Since serial_requeue is the lowest priority it gets scheduled last and 
if any jobs come in from the higher priority queue it requeues the lower 
priority jobs.


-Paul Edmon-


On 10/20/2014 02:03 PM, je...@schedmd.com wrote:


This should help:
http://slurm.schedmd.com/preempt.html


Quoting Mikael Johansson mikael.johans...@iki.fi:


Hello All,

I've been scratching my head for a while now trying to figure this 
one out, which I would think would be a rather common setup.


I would need to set up a partition (or whatever, maybe a partition is 
actually not the way to go) with the following properties:


1. If there are any unused cores on the cluster, jobs submitted to this
   one would use them, and immediately have access to them.

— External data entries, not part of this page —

-- ==== Sys2Proof/Machine/Line.lean ====
section
/-! DEFINITION. A line being built (06): its pieces, words and spaces, its measures (R100) and the fill test (R101). -/

namespace Sys2Proof.Machine

/-- Where the text stands after a byte: the working context, whose text offset names the next byte, and the cut request
of the line as it stands there. A line that begins at that byte begins with this context (R101). -/
structure Mark where
  ctx : Context
  cut : Bool
  deriving DecidableEq, Repr

/-- A glyph as measured: the code read, the code it is set with (the substitute of a MISSING glyph), font, size, width in
fine units. -/
structure Glyph where
  read : Byte
  code : Byte
  font : Nat
  size : Nat
  width : Nat
  deriving DecidableEq, Repr

/-- A piece of a word: a glyph, a fixed space, or a discretionary mark with the font and size current at it. -/
inductive Piece where
  | glyph (g : Glyph)
  | fixed (width : Nat)
  | mark (font size : Nat)
  deriving DecidableEq, Repr

/-- A piece, and where the text stands after it. -/
structure Item where
  piece : Piece
  after : Mark
  deriving DecidableEq, Repr

/-- An interword space: its three widths in fine units, the size it is scaled by, and where the text stands after it
(R100). -/
structure Space where
  min : Nat
  norm : Nat
  max : Nat
  size : Nat
  after : Mark
  deriving DecidableEq, Repr

/-- A word of a line, with the interword space before it; the first word has none. -/
structure LineWord where
  before : Option Space
  items : List Item
  deriving DecidableEq, Repr

/-- The fields that shape a whole line, as it took them at its first element or fixed space (R10). -/
structure Shape where
  measure : Nat
  indent : Nat
  align : Alignment
  rounding : Rounding
  leading : Nat
  pendingV : Int
  deriving DecidableEq, Repr

/-- The available width in fine units, A_f (R100). -/
def Shape.width (s : Shape) : Nat := 12 * (s.measure - s.indent)

def Piece.width : Piece → Nat
  | .glyph g => g.width
  | .fixed w => w
  | .mark .. => 0

def Piece.isGlyph : Piece → Bool
  | .glyph _ => true
  | _ => false

/-- The width of a run of items. -/
def itemsWidth (is : List Item) : Nat := (is.map fun i => i.piece.width).sum

/-- The elements of a run of items: its glyphs. -/
def itemsElements (is : List Item) : Nat := is.countP fun i => i.piece.isGlyph

/-- The spaces between the words of a line. -/
def spacesOf (ws : List LineWord) : List Space := ws.filterMap (·.before)

/-- The glyph total of a line without a hyphen glyph (R100). -/
def wordsWidth (ws : List LineWord) : Nat := (ws.map fun w => itemsWidth w.items).sum

def wordsElements (ws : List LineWord) : Nat := (ws.map fun w => itemsElements w.items).sum

/-- The sum of the minimum widths of a line's spaces. -/
def minSpaces (ws : List LineWord) : Nat := ((spacesOf ws).map (·.min)).sum

/-- The fill test, with a hyphen glyph of a width where the line would end in one (R101, R125). -/
def fits (sh : Shape) (ws : List LineWord) (hyphen : Option Nat) : Bool :=
  decide (wordsWidth ws + hyphen.getD 0 + minSpaces ws ≤ sh.width) &&
    decide (wordsElements ws + (if hyphen.isSome then 1 else 0) ≤ Config.maxElements)

/-- The width of a glyph of a font at a size (R79, R100). -/
def glyphWidth (entry size : Nat) : Nat := 5 * entry * size

end Sys2Proof.Machine
end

2. The jobs should only use these resources until _any_ other job in
   another partition needs them. In this case, the jobs should be
   preempted and requeued.

So this should be some sort of shadow queue/partition, that 
shouldn't affect the scheduling of other jobs on the cluster, but 
just use up any free resources that momentarily happen to be 
available. So SLURM should just continue scheduling everything else 
normally, and treat the cores used by this shadow queue as free 
resources, and then just immediately cancel and requeue any jobs 
there, when a real job starts.


If anyone has something like this set up, example configs would be 
very welcome, as of course all other suggestions and ideas.



Cheers,
Mikael J.
http://www.iki.fi/~mpjohans/





[slurm-dev] Re: Partition for unused resources until needed by any other partition

2014-10-20 Thread Paul Edmon


I advise using the following SchedulerParameters, partition_job_depth, 
and bf_max_job_part.  This will force the scheduler to schedule jobs for 
each partition.  Otherwise it will take a strictly top down approach.



This is what we run:

# default_queue_depth should be some multiple of the partition_job_depth,
# ideally number_of_partitions * partition_job_depth.
SchedulerParameters=default_queue_depth=5700,partition_job_depth=100,bf_interval=1,bf_continue,bf_window=2880,bf_resolution=3600,bf_max_job_test=5,bf_max_job_part=5,b
f_max_job_user=1,bf_max_job_start=100,max_rpc_cnt=8

These parameters work well for a cluster of 50,000 cores, 57 queues, and 
about 40,000 jobs per day.  We are running 14.03.8


-Paul Edmon-

On 10/20/2014 02:19 PM, Mikael Johansson wrote:



Hello,

Yeah, I looked at that, and have now four partitions defined like this:

PartitionName=shortNodes=node[005-026] Default=YES MaxNodes=6 
MaxTime=02:00:00  AllowGroups=ALL Priority=2 DisableRootJobs=NO 
RootOnly=NO Hidden=NO Shared=no PreemptMode=off
PartitionName=medium   Nodes=node[009-026] Default=NO  MaxNodes=4 
MaxTime=168:00:00 AllowGroups=ALL Priority=2 DisableRootJobs=NO 
RootOnly=NO Hidden=NO Shared=no PreemptMode=off
PartitionName=long Nodes=node[001-004] Default=NO  MaxNodes=4 
MaxTime=744:00:00 AllowGroups=ALL Priority=2 DisableRootJobs=NO 
RootOnly=NO Hidden=NO Shared=no PreemptMode=off
PartitionName=backfill Nodes=node[001-026] Default=NO MaxNodes=10 
MaxTime=168:00:00 AllowGroups=ALL Priority=1 DisableRootJobs=NO 
RootOnly=NO Hidden=NO Shared=no PreemptMode=requeue



And I've set up:

PreemptType=preempt/partition_prio
PreemptMode=requeue
PriorityType=priority/multifactor
PriorityWeightFairshare=1
PriorityWeightAge=2000
SelectType=select/cons_res


It works so far as when a job in backfill gets running, it will be 
requeued when a job in one of the other partitions start.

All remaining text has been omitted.